What you need should be more time to settle (i.e. longer cycle time); putting another flop will just push the metastable signal a cycle forward.
Please correct me if I am wrong.

which cycle time are you talking about?

Added after 3 minutes:
the control signal duration should be more than the time period of slow clock..
 

Re: Metastability

I have heard a lot about MTBF, when it comes to metastablity.
Can anyone please, explain what is it and how does it affect the metastablity?
 

Metastability

well,i "think" that the MTBF "Mean time between failure" is just a representation of how often the synchronizer becomes metastable as far as i could remember it was inversely proportional to both the data freq. and the clock freq. and it was directly prop. to the exponential of the metastability duration so if u want a good stable sync. u should increase the MTBF
 

Re: Metastability

ALUOp said:
deh_fuhrer said:
you'll still have the option left to use three flip-flops as synchronizer(generally used for very high frequency aplication when 2 flop is also metastable)..

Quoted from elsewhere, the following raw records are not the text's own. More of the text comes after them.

-- ==== Sys2Proof/Machine/Link.lean ====
section
/-! DEFINITION. Chain links: states, frame headers, lane maps and their assignment at the head (R193 to R200, R221, R229,
R230, R234, R239, R240). -/

namespace Sys2Proof.Machine

/-! Elections begin with a link's change (R203). -/

/-- The node's own proposal, if it is donor-capable (R203). -/
def State.ownProposal (s : State) : Option Proposal :=
  if s.fab.donor then some { donor := true, prio := s.fab.prio, serial := Config.serial } else none

/-- An election starts at this node (R202 to R204): its own proposal stands, parents and accepts are forgotten, the ID it
contributes is fixed, and every replica it holds is discarded (R374). -/
def State.startElection (s : State) : State :=
  let own := s.ownProposal
  let s1 : State := { s with
    fab := { s.fab with
      elect := true, own := own, best := own, bestAt := s.clk.ed, proposalAt := s.clk.ed, parent := none,
      accepted := false, acceptOut := none, announce := none
      elId := if s.fab.idSet then some s.fab.nodeId else none }
    links := Vector.ofFn fun i =>
      let x := s.links[i]
      { x with child := false, accept := none, heard := none }
    ms := { s.ms with replicas := [] } }
  (s1.countBy 71 s.ms.replicas.length).count 142

/-! Link states (R199, R200). -/

/-- The TAP port's link. -/
def tapLink : LinkId := 3

/-- The links work: from BOOT on, and not in HALT (R23, R432). -/
def State.linksRun (s : State) : Bool :=
  match s.pwr.mode with
  | .off | .reset | .halt => false
  | _ => true

/-- LINK_LIGHT_DETECTED (R199, R200): a chain port trains; the TAP port has no TRAIN. -/
def execLinkLightDetected (l : LinkId) (s : State) : Out :=
  whenDo (s.linksRun && decide (l ≠ tapLink) && decide (s.links[l].st = .down)) s
    (s.mapLink l fun x => { x with st := .train })

/-- The chain port of a link, none for the TAP port. -/
def chainOf (l : LinkId) : Option ChainId := if h : l.val < 3 then some ⟨l.val, h⟩ else none

/-- LINK_UP (R200, R203, R219): training ends; a chain port's change starts an election. -/
def execLinkUp (l : LinkId) (s : State) : Out :=
  if l = tapLink then
    whenDo (s.linksRun && s.fab.tapEn && decide (s.links[l].st = .down)) s
      (s.mapLink l fun x => { x with st := .up, speed := s.fab.tapSpeed })
  else
    whenDo (decide (s.links[l].st = .train)) s ((s.mapLink l fun x => { x with st := .up, broken := false, miss := 0 }).startElection)

/-- The other link by which the ring leaves this node. -/
def State.ringOther (s : State) (l : ChainId) : Option ChainId :=
  (List.finRange 3).find? fun m => decide (m ≠ l) && s.links[chainLink m].ring && s.links[chainLink m].carries

/-- The copies of UL lanes that went out by the failed link travel back the other way, in the blocks of the opposite copies, those
blocks first that the node has kept (R240). -/
def State.returnCopies (s : State) (l : ChainId) : State :=
  let x := s.links[chainLink l]
  match s.ringOther l with
  | none => s
  | some m =>
    (x.lanesOut.filter fun a => a.uplink).foldl (fun s a =>
      match s.links[chainLink m].laneTo (laneKey a.node a.chan) with
      | none => s
      | some b =>
        s.mapLink (chainLink m) fun y =>
          ((x.outOf a.slot).kept.reverse).foldl (fun y e => y.sendBlock { b with returned := true } s.clk.ed e.2)
            { y with lanesOut := y.lanesOut.map fun c => if c.slot = b.slot then { c with returned := true } else c }) s

/-- A chain link that carried the fabric fails: on a ring its UL copies return, and the other link goes on as a ring link until the
new epoch (R207); elsewhere, and where the ring is open already, the fabric splits, and the nodes beyond the link are cut off (R209,
R210, R240). -/
def State.breakAt (s : State) (l : ChainId) : State :=
  let x := s.links[chainLink l]
  if x.carries then
    if x.ring && (s.ringOther l).isSome then s.returnCopies l
    else ({ s with fab := { s.fab with split := true, lost := s.fab.lost ||| x.beyond } }).linePulse 8 0x52
  else s

/-- The link is DOWN; frame lock, where there was any, is lost (R200, R221, R523). -/
def State.dropLink (s : State) (l : LinkId) : State :=
  let x := s.links[l]
  let lock := decide (x.st ≠ .down) && decide (x.st ≠ .train)
  let s1 := s.mapLink l fun x =>
    { x with st := .down, los := x.los || lock, ring := false, peerNode := 2047, peerState := 0, child := false,
             accept := none, delays := [], speed := false, synced := false, departed := [], miss := 0, heard := none, askUp := false,
             broken := x.broken || x.carries, copies := [], outs := [], sent := none }
  if lock && decide (l ≠ tapLink) then s1.linePulse 8 0x50 else s1

/-- The packets queued for a link that is lost are discarded at the break and their cells counted (R210). -/
def State.dropQueue (s : State) (l : ChainId) : State :=
  let lost := s.fab.out.filter fun p => p.link = l
  ({ s with fab := { s.fab with out := s.fab.out.filter fun p => p.link ≠ l } }).countBy 133 ((lost.map fun (p : TxPacket) => p.body.cells).sum)

/-- A chain link goes DOWN: what it carried breaks, and an election starts (R200, R203, R209, R210). A node left with no chain link
knows that every other node lies in another part, and its requests in flight end with HOME (R375). -/
def State.loseLink (s : State) (l : ChainId) : State :=
  ((((s.breakAt l).dropLink (chainLink l)).dropQueue l).dropArriving l).startElection.failUnreachable

/-- A LULL link returns to UP: a chain port that enters UP starts an election (R200, R203). -/
def State.endLull (s : State) (l : ChainId) : State :=
  (s.mapLink (chainLink l) fun x => { x with st := .up, askUp := false }).startElection

/-- LINK_DOWN (R200, R203, R209, R210). -/
def execLinkDown (l : LinkId) (s : State) : Out :=
  whenDo (decide (s.links[l].st ≠ .down)) s
    (match chainOf l with
     | none => s.dropLink l
     | some c => s.loseLink c)

/-- LINK_LULL_ENTER (R200, R437): in DOZE and HIBERNATE, where LLEN permits it, no lane is mapped and no cell is queued. -/
def execLinkLullEnter (l : ChainId) (s : State) : Out :=
  let x := s.links[chainLink l]
  whenDo (decide (x.st = .up) && s.pwr.llen && s.dozing && x.lanesIn.isEmpty && x.lanesOut.isEmpty
      && !(s.fab.out.any fun p => p.link = l)) s
    (s.mapLink (chainLink l) fun x => { x with st := .lull })

/-- LINK_LULL_EXIT (R200, R436). -/
def execLinkLullExit (l : ChainId) (s : State) : Out :=
  whenDo (decide (s.links[chainLink l].st = .lull)) s (s.endLull l).unannounced

/-! Frame headers (R196, R197). -/

/-- One bit of the CRC-8 of R197, polynomial 0x07, the most significant bit first. -/
def crc8Msb (c : Byte) (b : Bool) : Byte := if c.msb ^^ b then (c <<< 1) ^^^ 0x07 else c <<< 1

/-- One bit of the CRC-8 of R197, the least significant bit first: the reflected polynomial 0xE0. -/
def crc8Lsb (c : Byte) (b : Bool) : Byte := if c.getLsbD 0 ^^ b then (c >>> 1) ^^^ 0xE0 else c >>> 1

/-- The CRC-8 over bits [55:0] of a header (R197). The manual does not state its initial value and bit order. -/
def headerCrc (h : BitVec 64) : Byte :=
  if Config.crc8MsbFirst then
    (List.range 56).foldl (fun c i => crc8Msb c (h.getLsbD (55 - i))) Config.crc8Init
  else (List.range 56).foldl (fun c i => crc8Lsb c (h.getLsbD i)) Config.crc8Init

/-- The fields of a good header (R197). The map under an older version is read no more; the new one comes with
LANE_MAP_CHANGE of the same frame (R198). -/
def Link.takeHeader (x : Link) (h : BitVec 64) : Link :=
  let w := h.toNat
  let mapv : Byte := BitVec.ofNat 8 (fieldN w 35 28)
  { x with
    miss := 0
    frame := BitVec.ofNat 16 (fieldN w 15 0)
    peerEpoch := BitVec.ofNat 12 (fieldN w 27 16)
    lanesIn := if mapv = x.mapvIn then x.lanesIn else []
    mapvIn := mapv
    peerNode := BitVec.ofNat 11 (fieldN w 46 36)
    peerState := BitVec.ofNat 3 (fieldN w 49 47) }

/-- The line and record of a bad header or sync header (R221, R523). -/
def State.badFrame (s : State) (l : ChainId) : State := (s.mapLink (chainLink l) fun x => { x with err := true }).linePulse 8 0x51

/-- FRAME_HEADER_RX (R196, R197, R221): a frame whose sync headers are not where they belong is flagged, and the second such frame in
a row loses frame lock, which takes the link DOWN (R200); a header with a bad CRC is ignored, flagged, counted and recorded;
another is taken. -/
def execFrameHeaderRx (l : ChainId) (start : FrameStart) (s : State) : Out :=
  let k := chainLink l
  let hdr := start.hdr
  whenDo (decide (s.links[k].st ≠ .down) && decide (s.links[k].st ≠ .train)) s
    (if !start.sync then
       let s1 := s.badFrame l
       if 1 ≤ s.links[k].miss then s1.loseLink l else s1.mapLink k fun x => { x with miss := x.miss + 1 }
     else if BitVec.ofNat 8 (hdr.toNat / 2 ^ 56) = headerCrc hdr then s.mapLink k fun x => x.takeHeader hdr
     else (((s.badFrame l).mapLink k fun x => { x with miss := 0 }).count (128 + l.val)).log 0x1800 l.val 0 0)

/-! Lane maps (R198, R229, R230). -/

/-- The map that comes into force on a link direction: at the head, outbound, the one that it has assigned itself (R198). -/
def State.mapFor (s : State) (l : ChainId) (outbound : Bool) (map : List Lane) : List Lane :=
  if outbound && s.fab.isHead then tblGet map (dirKey s.senderNode l) s.fab.headMap else map

/-- Lane slot `i` carries the same lane under both maps. -/
def sameLane (old new : List Lane) (i : Nat) : Bool :=
  match old.find? fun a => a.slot = i, new.find? fun a => a.slot = i with
  | some a, some b => decide (a.node = b.node) && decide (a.chan = b.chan)
  | _, _ => false

/-- LANE_MAP_CHANGE (R198): the new map is in force in the frame in which MAPV changes. A lane that takes a slot of another begins
there anew, with a stamp (R228). -/
def execLaneMapChange (l : ChainId) (outbound : Bool) (mapv : BitVec 8) (map : List Lane) (s : State) : Out :=
  let k := chainLink l
  whenDo (s.links[k].carries) s
    (let m := s.mapFor l outbound map
     s.mapLink k fun x =>
      if outbound then { x with mapvOut := mapv, lanesOut := m, outs := x.outs.filter fun e => sameLane x.lanesOut m e.1 }
      else { x with mapvIn := mapv, lanesIn := m, copies := x.copies.filter fun e => sameLane x.lanesIn m e.1 })

/-- The lanes the head has mapped on link direction `d`. -/
def State.lanesOn (s : State) (d : Nat) : List Lane := tblGet [] d s.fab.headMap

Does three flops really help?
Suppose the frequency is very high (like you said), and it takes more than 1 cycle for the signal to settle, then the signal going into the 2nd flop will still be metastable.
As a result, the 2nd flop will also send out a metastable signal to 3rd flop, and just like the metastable signal that came out of the 1st flop, this 2nd metastable signal will take more than one cycle to settle, so the signal will still be metastable when it arrives at the 3rd flop.
So, adding a flop does not help, right?
What you need should be more time to settle (i.e. longer cycle time); putting another flop will just push the metastable signal a cycle forward.
Please correct me if I am wrong.


Hi,

in my opinion, every stage of flop reduces the risk of MS by the same magnitude, which in turn depends on the used IC technology.

A metastable signal which is clocked into a flop, has a big chance to be correct and stable after this stage, because even a metastable signal has only a very little chance to meet exactly the conditions for generating metastability again.